Orion’s 2001 and 2004 M¯akena nestings produced 1,160 live hatchlings. Their chance of survival maybe as little as one in 10,000. This is an ancient reptile strategy: lay a lot of eggs and hope for the best.
   
“It’s been a great strategy, made perfect sense for this long,” King points out. “The thing is, times have changed.” This old turtle strategy is losing ground to the above-mentioned human- and nature-induced perils.
   
Since 2000, King has been at the hub of the hawksbill nest watch program, collaborating with several state and federal agencies.

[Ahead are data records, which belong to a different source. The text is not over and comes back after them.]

-- ==== Sys2Proof/Machine/Mailbox.lean ====
section
/-! DEFINITION. Running mailbox commands (18 R378 to R385): one shared reader that fetches the entry at the head of a pitch's
command ring, applies the checks of R383 in order, and writes the response; and the commands of a pitch's life and
configuration (18 R388 to R393, R397; 19 R405, R410). -/

namespace Sys2Proof.Machine

/-! ## Entries (R378) -/

/-- A command entry. -/
structure Cmd where
  entry : Bytes
  deriving DecidableEq, Repr

def Cmd.op (c : Cmd) : Nat := leAt c.entry 0 2
def Cmd.tag (c : Cmd) : W16 := BitVec.ofNat 16 (leAt c.entry 2 2)
def Cmd.seq (c : Cmd) : W32 := BitVec.ofNat 32 (leAt c.entry 4 4)
def Cmd.payLen (c : Cmd) : Nat := leAt c.entry 8 4
def Cmd.payAddr (c : Cmd) : Nat := leAt c.entry 16 8
def Cmd.respAddr (c : Cmd) : Nat := leAt c.entry 24 8
/-- n bytes of ARGS from entry byte `off`. -/
def Cmd.arg (c : Cmd) (off n : Nat) : Nat := leAt c.entry off n

/-- Opcodes of ZIA-1 (R390). -/
def knownOpcodes : List Nat :=
  [0x01, 0x02, 0x10, 0x11, 0x12, 0x13, 0x14, 0x20, 0x21, 0x22, 0x23, 0x30, 0x31, 0x40, 0x41, 0x42, 0x50, 0x51, 0x58, 0x60, 0x70,
   0x71, 0x80, 0x81, 0x90]

/-- The entry at the head of the command ring; none where the ring is empty. -/
def State.headCommand (s : State) (p : PitchId) : Option Cmd :=
  let x := s.pitch p
  if (x.qptr 0).used = 0 then none
  else (x.entryAddr p 0 (x.qptr 0).head).map (fun a => ⟨s.read a 64⟩)

/-- The port whose DB_CTRL write moved the tail past the entry at the head (R379). -/
def Pitch.cmdPort (x : Pitch) : HostPort :=
  let h := (x.qptr 0).head
  match x.mail.cmdPorts.find? (fun e => 0 < (e.1 - h).toNat && (e.1 - h).toNat ≤ 256) with
  | some e => e.2
  | none => x.ports.headD 0

/-- The scheduler core that reads the pitch's command ring (21 R441, R457). -/
def State.reader (s : State) (p : PitchId) : SchCore :=
  if p.val < 6 then (if s.fw.takenWest then .b else .a) else (if s.fw.takenEast then .a else .b)

/-- Firmware may read the pitch's next command (R382, R401; 02 R54). A drain that is pending does not hold back later
commands, since R392 lets a pitch.stop run meanwhile; once the pitch is STOPPING it does. -/
def State.mayRead (s : State) (p : PitchId) : Bool :=
  let x := s.pitch p
  s.glob.engineReady && x.mail.waiting.isEmpty && x.mail.owed.all (fun o => o.why = .drain && x.time.drainPending) && !s.fw.lease.frozen
    && s.coreRuns (.sch (s.reader p))

/-! ## Taking an entry off the ring -/

/-- FLAGS bit HANDOVER for the entry at the head (R380, R401). -/
def Pitch.handoverFlag (x : Pitch) : Nat :=
  match x.mail.handover with
  | some t => let d := (t - (x.qptr 0).head).toNat; if 0 < d && d ≤ 256 then 4 else 0
  | none => 0

/-- The head passes the entry; what was fetched for it is dropped. -/
def Pitch.popCommand (x : Pitch) : Pitch :=
  let v := x.qptr 0
  let h := v.head + 1
  let y := x.setQptr 0 { v with head := h }
  { y with mail := { y.mail with
      cmdPorts := y.mail.cmdPorts.filter (fun e => 0 < (e.1 - h).toNat && (e.1 - h).toNat ≤ 256)
      fetched := []
      fetchAsked := false
      fetchFailed := none
      term := none
      handover := if y.mail.handover = some h then none else y.mail.handover } }

/-! ## Host bytes of a command (R379) -/

/-- What fetching a command's host bytes comes to. -/
inductive Fetch
  | ready (parts : List Bytes)
  | wait (s : State)
  /-- the host refused the piece at this address -/
  | failed (addr : Nat)

/-- n bytes from host address a have arrived. -/
def Pitch.arrived (x : Pitch) (a n : Nat) : Bool := (List.range n).all (fun i => (sfind x.mail.fetched (a + i)).isSome)

/-- The bytes of ranges of host or engine memory for the command at the head of pitch p. -/
def State.fetchFor (s : State) (p : PitchId) (ranges : List (Nat × Nat)) : Fetch :=
  let x := s.pitch p
  let host := ranges.filter (fun r => !isEngine r.1)
  if host.isEmpty then .ready (ranges.map (fun r => s.read (engineAddr r.1) r.2))
  else match x.mail.fetchFailed with
  | some a => .failed a.toNat
  | none =>
  if host.all (fun r => x.arrived r.1 r.2) then
    .ready (ranges.map (fun r =>
      if isEngine r.1 then s.read (engineAddr r.1) r.2
      else (List.range r.2).map (fun i => sget x.mail.fetched (r.1 + i) 0)))
  else if x.mail.fetchAsked then .wait s
  else
    let s := host.foldl (fun s r => s.askHost x.cmdPort (BitVec.ofNat 64 r.1) r.2 (.command p)) s
    .wait (s.modPitch p (fun x => { x with mail := { x.mail with fetchAsked := true, term := some s.fw.lease.term } }))

/-- Write a command's bulk results (R379). -/
def State.bulkResult (s : State) (h : HostPort) (addr : Nat) (d : Bytes) : State :=
  if addr = 0 then s
  else if isEngine addr then s.write (engineAddr addr) d
  else s.hostStore h (BitVec.ofNat 64 addr) d

/-! ## The reader (R382 to R385) -/

/-- What the shared reader needs to know of a command (R390). -/
structure CmdSpec where
  op     : Nat
  admin  : Cmd → Bool := fun _ => false
  /-- ARGS bytes used: entry offset and length -/
  used   : List (Nat × Nat) := []
  /-- the first byte of a reserved bit or encoding within the used ARGS -/
  badArg : Cmd → Option Nat := fun _ => none
  payOk  : Cmd → Bool := fun c => c.payLen = 0
  /-- bytes of the bulk result; none: the command writes none -/
  resp   : Cmd → Option Nat := fun _ => none
  /-- the states in which it is legal -/
  legal  : State → PitchId → Cmd → Check := fun _ _ _ => none
  /-- it writes schedule registers, under the lease (R404) -/
  schedule : Bool := false
  /-- it needs cells that D-RETAIN holds in DROWSE (22 R476) -/
  wakes  : State → PitchId → Cmd → Bool := fun _ _ _ => false

/-- How a command that passed the common checks ends. -/
inductive Act
  /-- the state, STATUS with DETAIL, RESULT, FLAGS, and what follows the response (R400) -/
  | done (s : State) (r : Refuse) (result : Bytes) (flags : Nat) (later : State → State)
  /-- the response waits for an event -/
  | owe (s : State) (why : CmdWait)
  /-- the command waits for host bytes and has changed nothing else -/
  | wait (s : State)

/-- Done, with STATUS OK. -/
def Act.ok (s : State) (result : Bytes := []) : Act := .done s ⟨stOk, 0⟩ result 0 id
/-- Refused. -/
def Act.no (s : State) (r : Refuse) : Act := .done s r [] 0 id

/-- Reserved opcode, fields and encodings of an entry: the first offending byte (R383, R379). -/
def CmdSpec.reserved (k : CmdSpec) (c : Cmd) : Check :=
  let bad := (List.range 64).find? (fun i =>
    (12 ≤ i && i < 16 && c.entry.getD i 0 ≠ 0)
      || (i = 16 && c.payLen = 0 && c.payAddr ≠ 0)
      || (i = 24 && (k.resp c).isNone && c.respAddr ≠ 0)
      || (32 ≤ i && c.entry.getD i 0 ≠ 0 && !(k.used.any (fun u => u.1 ≤ i && i < u.1 + u.2)))
      || (k.badArg c = some i))
  bad.map (fun i => ⟨eReserved, i⟩)

/-- A command is legal at all: RMA entry holds every command but three (22 R464). -/
def State.rmaGate (s : State) (op : Nat) : Check := need (!s.sec.rmaLocked || op ∈ [0x02, 0x70, 0x71]) eState 0

/-- The command carries what it asked of the data plane or of the schedule: it ends OK, or its response is owed. -/
def Act.takes : Act → Bool
  | .done _ r _ _ _ => r.status = stOk
  | .owe _ _ => true
  | .wait _ => false

/-- The lease arbiter accepts the schedule write of the command at the head: there is a HOLDER, and TERM has not passed while the command
waited for its bytes (R404; 21 R456, R457). -/
def State.termHolds (s : State) (p : PitchId) : Bool :=
  s.leased && (match (s.pitch p).mail.term with | some t => t = s.fw.lease.term | none => true)

/-- NEXT_SEQ after it has counted one command: it passes over commands that have completed behind a pending pitch.drain and are in the
cache (R385). -/
def nextSeqGo (cache : List Cached) : Nat → W32 → W32
  | 0, n => n
  | f + 1, n => if cache.any (fun e => e.seq = n) then nextSeqGo cache f (n + 1) else n

/-- NEXT_SEQ has counted the command that was read (R384). -/
def Mailbox.countSeq (m : Mailbox) : Mailbox := { m with nextSeq := nextSeqGo m.cache 64 (m.nextSeq + 1) }

/-- The response to a command that ends now; NEXT_SEQ has counted it, and the retained store takes both (R384, R385). -/
def State.finish (s : State) (p : PitchId) (c : Cmd) (r : Refuse) (result : Bytes) (flags : Nat) : State :=
  let s := s.modPitch p (fun x => { x with mail := x.mail.countSeq })
  (s.respond p (BitVec.ofNat 16 c.op) flags c.seq c.tag r result).retain p

/-- A cached response again, with DUPLICATE (R384). -/
def dupEntry (e : Bytes) (flags : Nat) : Bytes :=
  e.take 2 ++ [BitVec.ofNat 8 ((e.getD 2 0).toNat ||| 1 ||| flags)] ++ e.drop 3

/-- The SEQ check (R384): a state where it answers, none where the command runs. A second copy of a command whose response is owed waits
for that response (R403). -/
def State.seqCheck (s : State) (p : PitchId) (c : Cmd) (flags : Nat) : Option State :=
  let x := s.pitch p
  let d := (x.mail.nextSeq - c.seq).toNat
  if d = 0 then none
  else if x.mail.owed.any (fun o => o.seq = c.seq && o.opcode.toNat = c.op) then some s
  else
    let hit := if d ≤ 64 then x.mail.cache.find? (fun e => e.seq = c.seq && e.opcode.toNat = c.op) else none
    let s := s.setPitch p x.popCommand
    match hit with
    | some e => some (s.postResponse p (dupEntry e.entry flags))
    | none => some (s.postResponse p
        (responseBytes (s.pitch p) (BitVec.ofNat 16 c.op) flags c.seq c.tag ⟨eSeq, x.mail.nextSeq.toNat⟩ []))

/-- Run a command that passed every common check. -/
def State.settle (_ : State) (p : PitchId) (c : Cmd) (flags : Nat) : Act → State
  | .wait s' => s'
  | .done s' r result f later => later (s'.finish p c r result (f + flags))
  | .owe s' why =>
    s'.modPitch p (fun x =>
      let m := x.mail.countSeq
      { x with mail := { m with owed := m.owed ++ [⟨why, BitVec.ofNat 16 c.op, c.tag, c.seq, flags⟩] } })

/-- The checks of R383 after the SEQ check, up to the fetch of the payload. -/
def State.commandCheck (s : State) (p : PitchId) (k : CmdSpec) (c : Cmd) : Check :=
  let x := s.pitch p
  firstOf [k.reserved c, need (!k.admin c || x.mail.admin) eDenied 0, s.rmaGate c.op, k.legal s p c,
    need (k.payOk c && (c.payLen = 0 || !isEngine c.payAddr || x.commandRange p c.payAddr c.payLen)) eRange 1]

/-- The result address of a command (R379). -/
def State.respCheck (s : State) (p : PitchId) (k : CmdSpec) (c : Cmd) : Check :=
  match k.resp c with
  | some n => need (c.respAddr = 0 || !isEngine c.respAddr || (s.pitch p).commandRange p c.respAddr n) eRange 2
  | none => none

Additionally, the Hawai‘i Wildlife Fund has been working on turtle issues since 1997.
   
“My plan and dream is to secure long-term funding for this project and expand it,” King says determinedly.
   
To pay her rent and grocery bills, King also holds down a full-time position with the Kaho‘olawe Island Reserve Commission, which is working to restore that island after decades of the U.S. Navy’s using it as a bombing target. There, she integrates her university research with trying to unlock the puzzle of sea turtle abundance and distribution around the slowly healing island. “It’s a balancing act,” says King of her two commitments, “but I can’t imagine not doing either one of them.”
   
With state and federal permits through the nonprofit Hawai‘i Wildlife Fund, she runs Maui’s only hawksbill nesting monitoring program, receiving no pay or funding.
   
Which is crazy when you realize that the hawksbill is the second most endangered sea turtle in the world after the leatherback. Miraculously, this program and King run on pure commitment, a sense of the clock ticking, and the support of passionate volunteers.
   
“I need more volunteers than ever this season to expand beach-monitoring efforts,” says King. “New nesting beaches could be out there—we need to make sure every hatchling gets to the ocean. Turtles have been on earth for so long that there’s something inherently wrong in their current decline. A photo I show at presentations, of a hatchling flipped over and helpless in a human footprint on the beach, sums it up for me: That feeling, the one of going to the rescue of some small life—maybe the one destined to be the only survivor in 10,000—is what drives me.”